Дойдя до конца дорожки, они свернули и направились вдоль обрыва. В двух шагах от них утес отвесно уходил вниз. Его склон был усеян низкорослым кустарником, пнями и серыми, словно помятыми валунами, едва выступавшими из земли. Через несколько минут они подошли к ограде из серого камня. За ней виднелась старинная каменная церковь, прямоугольной формы, со шпилем и без окон, с маленькой колокольней. Макс толкнул деревянную калитку, она отворилась, и они оказались в крошечном дворике, посреди которого росло огромное раскидистое дерево. Вдоль каменной стены тянулись могилы с надгробными плитами, отшлифованными за многие столетия природой. Они присели на скамеечку под деревом, Макс обнял Стефани за плечи и поцеловал в затылок. Они молчали. Но сидеть на одном месте было для него непривычно, поэтому, слегка отстранившись, он посмотрел на нее.
— Ты ведь здесь раньше бывала.
— Да, об этом месте мне рассказал Робер. Здесь хорошо думается, приговаривал он. Макс, расскажи, что это за место.
— Я и не знал, что Робер имел в виду именно его. А церковь заперта?
— Да.
В тени дерева царили прохлада и покой, ни единый звук не нарушал тишину.
— Здесь есть где спрятаться, — пробормотал он. — Если, конечно, не считать того, что выбраться отсюда невозможно.
— А нам что, нужно прятаться? — В воцарившейся тишине было слышно, как у Стефани вырвался нетерпеливый вздох. — Так куда ты отправил картины?
— На склад в Марсель.
— Зачем?
Озираясь, он вдруг увидел мужчину в кожаной куртке, черных рабочих штанах и черной шляпе с опущенными полями. Тот как раз входил во двор. Встретившись взглядом с Максом, он кивнул, не спеша подошел к каменной стене и стал смотреть поверх нее вдаль, на крыши Кавайона.
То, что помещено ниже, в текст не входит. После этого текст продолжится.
-- ==== Sys2Proof/Machine/Sm4.lean ====
section
/-! DEFINITION. VSM4KEY4 and VSM4RNDS4 (47_sm4.md R540 to R546), and the whole cipher that they compute (R547). -/

namespace Sys2Proof.Machine

/-! ### The cipher (R541, R542) -/

/-- The S-box (R541), one row of sixteen entries a number, entry 0 of a row first. -/
def sboxRows : List Nat :=
  [0xD690E9FECCE13DB716B614C228FB2C05, 0x2B679A762ABE04C3AA44132649860699,
   0x9C4250F491EF987A33540B43EDCFAC62, 0xE4B31CA9C908E89580DF94FA758F3FA6,
   0x4707A7FCF37317BA83593C19E6854FA8, 0x686B81B27164DA8BF8EB0F4B70569D35,
   0x1E240E5E6358D1A225227C3B01217887, 0xD40046579FD327524C3602E7A0C4C89E,
   0xEABF8AD240C738B5A3F7F2CEF96115A1, 0xE0AE5DA49B341A55AD933230F58CB1E3,
   0x1DF6E22E8266CA60C02923AB0D534E6F, 0xD5DB3745DEFD8E2F03FF6A726D6C5B51,
   0x8D1BAF92BBDDBC7F11D95C411F105AD8, 0x0AC13188A5CD7BBD2D74D012B8E5B4B0,
   0x8969974A0C96777E65B9F109C56EC684, 0x18F07DEC3ADC4D2079EE5F3ED7CB3948]

/-- `sbox[i]` (R541): row `i / 16`, column `i % 16`. -/
def sbox (i : Nat) : Byte := BitVec.ofNat 8 (sboxRows.getD (i / 16) 0 >>> (8 * (15 - i % 16)))

/-- `lower_t` (R542): each byte through the S-box. -/
def lowerT (w : W32) : W32 :=
  sbox (w.extractLsb' 24 8).toNat ++ sbox (w.extractLsb' 16 8).toNat
    ++ sbox (w.extractLsb' 8 8).toNat ++ sbox (w.extractLsb' 0 8).toNat

/-- `L_KEY` (R542). -/
def lKey (w : W32) : W32 := w ^^^ w.rotateLeft 13 ^^^ w.rotateLeft 23

/-- `L_RND` (R542). -/
def lRnd (w : W32) : W32 :=
  w ^^^ w.rotateLeft 2 ^^^ w.rotateLeft 10 ^^^ w.rotateLeft 18 ^^^ w.rotateLeft 24

/-- `F_KEY` with `l = L_KEY`, `F_RND` with `l = L_RND` (R542). -/
def sm4F (l : W32 → W32) (x0 x1 x2 x3 rk : W32) : W32 := x0 ^^^ l (lowerT (x1 ^^^ x2 ^^^ x3 ^^^ rk))

/-- Dword `j` of the four rounds on one lane (R543, R544): `p` and `c` are the lane's dwords of SRC1 and SRC2. -/
def sm4Round (l : W32 → W32) (p c : Nat → W32) (j : Nat) : W32 :=
  let c0 := sm4F l (p 0) (p 1) (p 2) (p 3) (c 0)
  let c1 := sm4F l (p 1) (p 2) (p 3) c0 (c 1)
  let c2 := sm4F l (p 2) (p 3) c0 c1 (c 2)
  let c3 := sm4F l (p 3) c0 c1 c2 (c 3)
  match j with
  | 0 => c0
  | 1 => c1
  | 2 => c2
  | _ => c3

/-- Every lane of `vl` bits, the bits above zero (R543, R544). -/
def sm4Lanes (l : W32 → W32) (vl : Nat) (s1 s2 : W512) : W512 :=
  ofDwords (vl / 32) (fun j =>
    sm4Round l (fun i => dwordAt s1 (4 * (j / 4) + i)) (fun i => dwordAt s2 (4 * (j / 4) + i)) (j % 4))

/-! ### The whole cipher (R547), out of the operations of the two instructions on one lane -/

/-- Four words as a lane. -/
def sm4Block (w : Nat → W32) : W512 := ofDwords 4 w

/-- FK (R547). -/
def sm4Fk (j : Nat) : W32 := [0xA3B1BAC6, 0x56AA3350, 0x677D9197, 0xB27022DC].getD j 0

/-- CK[i] (R547): the dword whose bytes, most significant first, are (4i + j) * 7 mod 256 for j = 0 to 3. -/
def sm4Ck (i : Nat) : W32 :=
  BitVec.ofNat 8 (4 * i * 7) ++ BitVec.ofNat 8 ((4 * i + 1) * 7) ++ BitVec.ofNat 8 ((4 * i + 2) * 7)
    ++ BitVec.ofNat 8 ((4 * i + 3) * 7)

/-- What precedes block `r` of the key schedule of the master key `mk` (R547): K[0..3], then the blocks rk[4r - 4..4r - 1], each
VSM4KEY4's result on the block before it and CK. -/
def sm4KeyBlock (mk : Nat → W32) : Nat → W512
  | 0 => sm4Block (fun j => mk j ^^^ sm4Fk j)
  | r + 1 => sm4Lanes lKey 128 (sm4KeyBlock mk r) (sm4Block (fun j => sm4Ck (4 * r + j)))

/-- Round key rk[i] (R547). -/
def sm4RoundKey (mk : Nat → W32) (i : Nat) : W32 := dwordAt (sm4KeyBlock mk (i / 4 + 1)) (i % 4)

/-- The cipher state after 4r rounds (R547): each four are VSM4RNDS4's result on the state before and the block of round keys. -/
def sm4State (mk x : Nat → W32) : Nat → W512
  | 0 => sm4Block x
  | r + 1 => sm4Lanes lRnd 128 (sm4State mk x r) (sm4KeyBlock mk (r + 1))

/-- Dword `j` of the ciphertext of `x` under `mk` (R547): the last state with its four dwords reversed. -/
def sm4Encrypt (mk x : Nat → W32) (j : Nat) : W32 := dwordAt (sm4State mk x 8) (3 - j)

/-! ### The instructions -/

/-- The #UD conditions of Exceptions Type 6 (R546): VEX forms. -/
def sm4VexOk (s : State) : Bool :=
  s.mode != .real && s.mode != .v86 && bitAt s.sys.cr4 18 && (s.sys.xcr0 &&& 6 == 6) && hasAvx s.cfg && hasSm4 s.cfg

/-- The #UD conditions of Exceptions Type E6 (R546): EVEX forms. -/
def sm4EvexOk (s : State) (vl : Nat) : Bool :=
  s.mode != .real && s.mode != .v86 && evexEnabled s && hasAvx102 s.cfg && vlSupported s.cfg vl && hasSm4 s.cfg

/-- The third operand: a register, or `vl` bits of memory (R543). Its unit of alignment for #AC(0) (R546, R826) is the whole operand,
16, 32 or 64 bytes: the spec gives none for vectors (DESIGN CHOICE, notes/assumptions/29.md). -/
def vecSrc (vl : Nat) (v : VecSrc) : Act W512 :=
  match v with
  | .reg r => return (← get).zmm r
  | .mem m => return ofBytes (← loadOp m (vl / 8) true)

/-- The common operation of R543 and R544. -/
def sm4 (ok : State → Bool) (l : W32 → W32) (vl : Nat) (d s1 : VReg) (s2 : VecSrc) : Act Unit := do
  let s ← get
  need (ok s) udTrap
  need (!bitAt s.sys.cr0 3) nmTrap
  let b ← vecSrc vl s2
  modify (·.setZmm d (sm4Lanes l vl (s.zmm s1) b))

/-- VSM4KEY4, VEX.128 (R543). -/
def execVsm4Key4Vex128 (d s1 : VReg) (s2 : VecSrc) (s : State) : Host.Outcome State Fault Refusal :=
  settle (sm4 sm4VexOk lKey 128 d s1 s2) s

/-- VSM4KEY4, VEX.256 (R543). -/
def execVsm4Key4Vex256 (d s1 : VReg) (s2 : VecSrc) (s : State) : Host.Outcome State Fault Refusal :=
  settle (sm4 sm4VexOk lKey 256 d s1 s2) s

/-- VSM4KEY4, EVEX.128 (R543). -/
def execVsm4Key4Evex128 (d s1 : VReg) (s2 : VecSrc) (s : State) : Host.Outcome State Fault Refusal :=
  settle (sm4 (sm4EvexOk · 128) lKey 128 d s1 s2) s

/-- VSM4KEY4, EVEX.256 (R543). -/
def execVsm4Key4Evex256 (d s1 : VReg) (s2 : VecSrc) (s : State) : Host.Outcome State Fault Refusal :=
  settle (sm4 (sm4EvexOk · 256) lKey 256 d s1 s2) s

/-- VSM4KEY4, EVEX.512 (R543). -/
def execVsm4Key4Evex512 (d s1 : VReg) (s2 : VecSrc) (s : State) : Host.Outcome State Fault Refusal :=
  settle (sm4 (sm4EvexOk · 512) lKey 512 d s1 s2) s

/-- VSM4RNDS4, VEX.128 (R544). -/
def execVsm4Rnds4Vex128 (d s1 : VReg) (s2 : VecSrc) (s : State) : Host.Outcome State Fault Refusal :=
  settle (sm4 sm4VexOk lRnd 128 d s1 s2) s

/-- VSM4RNDS4, VEX.256 (R544). -/
def execVsm4Rnds4Vex256 (d s1 : VReg) (s2 : VecSrc) (s : State) : Host.Outcome State Fault Refusal :=
  settle (sm4 sm4VexOk lRnd 256 d s1 s2) s

/-- VSM4RNDS4, EVEX.128 (R544). -/
def execVsm4Rnds4Evex128 (d s1 : VReg) (s2 : VecSrc) (s : State) : Host.Outcome State Fault Refusal :=
  settle (sm4 (sm4EvexOk · 128) lRnd 128 d s1 s2) s

/-- VSM4RNDS4, EVEX.256 (R544). -/
def execVsm4Rnds4Evex256 (d s1 : VReg) (s2 : VecSrc) (s : State) : Host.Outcome State Fault Refusal :=
  settle (sm4 (sm4EvexOk · 256) lRnd 256 d s1 s2) s

/-- VSM4RNDS4, EVEX.512 (R544). -/
def execVsm4Rnds4Evex512 (d s1 : VReg) (s2 : VecSrc) (s : State) : Host.Outcome State Fault Refusal :=
  settle (sm4 (sm4EvexOk · 512) lRnd 512 d s1 s2) s

end Sys2Proof.Machine
end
— Давай вернемся. — Взяв Стефани за руку, Макс вывел ее через деревянную калитку на тропинку, и они двинулись к дому. По дороге он то и дело оборачивался. Они проходили мимо каменных стен с высокими воротами из кованого железа. За воротами были видны сложенные из камня дома посреди обширных садов с фонтанами, статуями и исполинскими деревьями. Залитые солнцем камни на фоне голубого неба, казалось, сами излучали свет; лепестки роз бросали на них золотые и розовые блики, а листья платанов — темно-зеленые, почти черные. Гармония чистых и мягких красок окружающей природы растрогала Макса до слез. Обернувшись, он увидел, что на тропинке сзади никого нет, но он так и не смог расслабиться. Ускорив шаг, они достигли своего дома.
— Я сейчас отправляю кое-что из вещей на склад, чтобы потом их переслали на новое место.
— Ты что, собрался уезжать? Но почему? Мы что, уезжаем из Кавайона?
— Сабрина, мы ведь уже говорили об этом. О тех местах, где ты еще не бывала, где еще красивее, чем здесь. Пора нам посмотреть другие страны и города… С какой стати ограничивать себя только этим Богом забытом уголком?
— Я так не думаю. Мне нравится Кавайон, здесь ведь мой дом. Это единственный дом, который у меня есть.
— У тебя будут и другие. Мы с тобой сами об этом позаботимся.
— Мне не нужны другие.
— Может получиться так, что выбирать тебе не придется.
Стефани вырвала руку.
— Нет, я буду выбирать сама. — Они подошли к воротам, и Макс хотел было уже войти.
— Может, постоим здесь? Почему обязательно нужно идти?
Он взял ее за руку.
— Ближе к дому я чувствую себя спокойнее.
— А я нет, — Стефани задумалась о Леоне: вот они ласкают друг друга под сенью деревьев неподалеку от Сен-Сатюрнина, вот завтракают на солнечном берегу Сорг, а река лениво катит мимо них свои воды; вот проезжают на велосипедах мимо причудливо переплетенных побегов виноградников, сгибающихся под тяжестью гроздьев. Леон был для нее свежим воздухом, солнечным светом, серебристым серпом луны, теплой, влажной землей. А когда они бывали вместе, они были словно плоть от плоти земли, черпая силы у нее и друг у друга. Макс — это совсем другое. Это — недомолвки, замкнутость, тайные козни, искусственность. Макс не был плотью земли, потому что чувствовалось: он полон решимости заставить ее служить себе.